Laderman looked even more worried. “That file that Henry was working on... it wasn't a program. It was a virus. A polymorphic encrypted virus targeted at LexCorp’s Gateway O.S.”
“Come again?” Lois asked. He was talking gibberish. A ‘polymorphic encrypted virus’?
“The worst kind,” Clark said. “It can attack any computer system, taking on different shapes to avoid detection.”
“Makes sense,” Lois said thoughtfully. “The man was about to lose everything, might as well take everybody else's system with you. I’m betting he targeted LexCorp?”
Laderman nodded. “And most of the city uses Gateway’s default internet portal which is run by LexCorp.”
“Which means nearly every computer in the city has this virus,” Lois reasoned. “How bad could this make things?”
“Bad,” Laderman said. “Plus LexCorp is tied to the stock exchange, banks, you name it… it could mean... disaster.”
“What can we do?” Lois asked. What he was describing was a disaster of potentially biblical proportions, at least for people and businesses dependant on their computers. Assuming he was telling the truth.
“You have to break me into MUT,” Laderman told them. Clark gave him a blank look.
“Metropolis University of Technology,” Laderman explained. “I need a powerful mainframe system to work off of. I have to find the antidote.

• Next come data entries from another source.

/-! ## Path delay (R398, R399) -/

/-- The port's clockIdentity. -/
def clockIdentity : Word := BitVec.ofNat 64 (2 * 2 ^ 56 + Config.deviceId.toNat % 2 ^ 56)

/-- The port's source MAC address (R399). -/
def portMac : BitVec 48 := BitVec.ofNat 48 (2 * 2 ^ 40 + Config.deviceId.toNat % 2 ^ 40)

/-- Send a PTP message of a type: from the port's address, clockIdentity and portNumber 1 (R399). -/
def State.sendPtp (s : State) (typ : Nat) (seq : BitVec 16) (ns : Nat) (requester : Word) : State :=
  s.emit (.ptp portMac clockIdentity 1 typ seq ns requester)

/-- A measured path delay. -/
def State.gotDelay (s : State) (d : Int) : State := s.modTime fun t => { t with delay := some d.toNat, delayAge := 0 }

/-- DELAY_REQ_SEND. -/
def execDelayReqSend (s : State) : Res :=
  .next (if s.time.running ∧ !s.time.peer ∧ s.time.selected.isSome then
      let q := s.time.seqOut + 1
      let at_ := s.time.ns
      (s.modTime fun t => { t with seqOut := q, t3 := some (q, at_), delayAge := t.delayAge + 1 }).sendPtp 1 q at_ 0
    else s)

/-- DELAY_RESP. -/
def execDelayResp (m : PtpMsg) (s : State) : Res :=
  ptpRow m s fun s =>
    if m.requester ≠ clockIdentity ∨ s.time.selected ≠ some m.source ∨ s.time.peer then s
    else match s.time.t3, s.time.ms with
      | some (q, t3), some d =>
        if q = m.sequence then (s.gotDelay ((d + ((m.originNs : Int) - m.correction - t3)) / 2)).modTime fun t => { t with t3 := .none } else s
      | _, _ => s

/-- PDELAY_REQ_SEND. -/
def execPdelayReqSend (s : State) : Res :=
  .next (if s.time.running ∧ s.time.peer then
      let q := s.time.seqOut + 1
      let at_ := s.time.ns
      (s.modTime fun t => { t with seqOut := q, pdelay := some (q, at_), pdelayResp := .none, delayAge := t.delayAge + 1 }).sendPtp 2 q at_ 0
    else s)

/-- PDELAY_REQ: answered two-step in peer operation, with the times of receipt and of the answer. -/
def execPdelayReq (m : PtpMsg) (s : State) : Res :=
  ptpRow m s fun s =>
    if s.time.peer then (s.sendPtp 3 m.sequence m.rxNs m.source).sendPtp 10 m.sequence s.time.ns m.source else s

/-- PDELAY_RESP: a two-step response waits for its follow-up, which the same row brings; a one-step response carries the turnaround
in its correction. -/
def execPdelayResp (m : PtpMsg) (s : State) : Res :=
  ptpRow m s fun s =>
    if m.requester ≠ clockIdentity ∨ !s.time.peer then s
    else match s.time.pdelay with
      | some (q, t1) =>
        if q ≠ m.sequence then s
        else if m.twoStep then s.modTime fun t => { t with pdelayResp := some (((m.originNs : Int) + m.correction).toNat, m.rxNs) }
        else
          let s' := s.modTime fun t => { t with pdelay := .none, pdelayResp := .none }
          match s.time.pdelayResp with
          | some (t2, t4) => s'.gotDelay (((t4 : Int) - t1 - ((m.originNs : Int) + m.correction - t2)) / 2)
          | .none => s'.gotDelay (((m.rxNs : Int) - t1 - m.correction) / 2)
      | .none => s

/-! ## Holdover inputs (R396, R397) -/

/-- REF10M_LOST. -/
def execRef10mLost (s : State) : Res :=
  .next (if s.time.source = 1 ∧ s.time.ref10m then
      (s.modTime fun t => { t.foldEstimate with ref10m := false, activeSource := 0 }).fault 0 0x24 (srcHub 0x11) 0
    else s)

/-- How far the counter stands from a second boundary. -/
def Time.offBoundary (t : Time) : Nat := min t.nanos.toNat (1000000000 - t.nanos.toNat)

/-- PPS_IN loses its qualification; from then the estimate grows. -/
def Time.unqualify (t : Time) : Time := { t.foldEstimate with ppsQualified := false, ppsGood := 0 }

/-- PPS_IN_EDGE. -/
def execPpsInEdge (s : State) : Res :=
  let d := s.time.offBoundary
  let s := s.modTime fun t => { t with ppsIn := t.ns, ppsMissed := 0 }
  .next (match s.time.quality with
    | .locked =>
      s.modTime fun t =>
        if 1000 < d then t.unqualify
        else
          let n := if d ≤ 100 then t.ppsGood + 1 else 0
          { t with ppsGood := n, ppsQualified := t.ppsQualified || decide (60 ≤ n) }
    | .holdover =>
      if !s.time.ppsQualified then s
      else if 1000 < d then s.modTime Time.unqualify
      else s.steer
    | _ => s)

/-- PPS_IN_MISSED: the second edge in a row is missed. -/
def execPpsInMissed (s : State) : Res := .next (s.modTime fun t => { t.unqualify with ppsMissed := 2 })

/-! ## Commands (R405, Table 11.7) -/

/-- A signed value in 4 bytes. -/
def intLE4 (v : Int) : Bytes := natLE 4 (v % 2 ^ 32).toNat

/-- The qualities by number. -/
def Quality.code (q : Quality) : Nat :=
  match q with
  | .invalid => 0
  | .acquiring => 1
  | .locked => 2
  | .holdover => 3

/-- TIME.STATUS. -/
def execTimeStatus (c : Cmd) (s : State) : Res :=
  runCmd 0x0A01 c c.body.isEmpty s fun sp s =>
    let t := s.time
    let held := t.quality == .holdover
    answer c s sp (natLE 1 t.quality.code ++ [0, 0, 0] ++ natLE 8 t.secs.toNat ++ natLE 4 t.nanos.toNat ++ natLE 2 t.frac.toNat ++ [0, 0] ++
      intLE4 (if held ∧ t.selected.isNone then (t.estimate : Int) else t.offset) ++ natLE 4 (t.delay.getD 0) ++
      natLE 8 ((t.selected.map BitVec.toNat).getD 0) ++ natLE 4 (if held then (t.ns - t.holdSince) / 1000000000 else 0) ++ List.replicate 8 0)

/-- Restart master selection in another domain or with another mechanism. -/
def Time.reselect (t : Time) (domain : Nat) (peer : Bool) : Time :=
  let t' := if t.valid then (if t.quality = .holdover then t else t.toHoldover) else t.toInvalid
  { t'.restartLoop with domain := domain, peer := peer, masters := [], selected := .none, sync := .none, delay := .none, ms := .none,
                        t3 := .none, pdelay := .none, pdelayResp := .none, slewing := false }

/-- Change the holdover source: at once in HOLDOVER, without a step. Selecting REF10M_IN takes it as present. -/
def Time.useSource (t : Time) (n : Nat) : Time :=
  let t := { t with source := n, ref10m := n == 1 }
  if t.quality = .holdover then { t.foldEstimate with activeSource := n } else t

/-- TIME.CONFIG. -/
def execTimeConfig (c : Cmd) (s : State) : Res :=
  let b := c.body
  let dom := fieldLE b 0 1
  let mech := fieldLE b 1 1
  let pps := fieldLE b 2 1
  let src := fieldLE b 3 1
  runCmd 0x0A02 c (b.length == 8 && zeroAt b 4 4) s fun sp s =>
    if 127 < dom ∨ 1 < mech ∨ 1 < pps ∨ 1 < src then s.reject c cInvalid
    else
      let peer := mech == 1
      let s := if dom ≠ s.time.domain ∨ peer ≠ s.time.peer then s.modTime fun t => t.reselect dom peer else s
      let s := if src ≠ s.time.source then s.modTime fun t => t.useSource src else s
      answer c (s.modTime fun t => { t with ppsPending := some (pps == 1) }) sp []

end Sys2Proof.Machine
end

I teach a class there... my students can help.”
Clark beckoned Lois aside. “You're already harboring a fugitive, you want to add breaking and entering to your rap sheet?” he whispered.
“Clark. I don't know if he's telling the truth. But if he is... and the virus gets out...”
“Lois, all we have is a guy, a wanted guy, looking at a computer screen and telling us the nation's at risk,” Clark said grimly. “We need more proof.”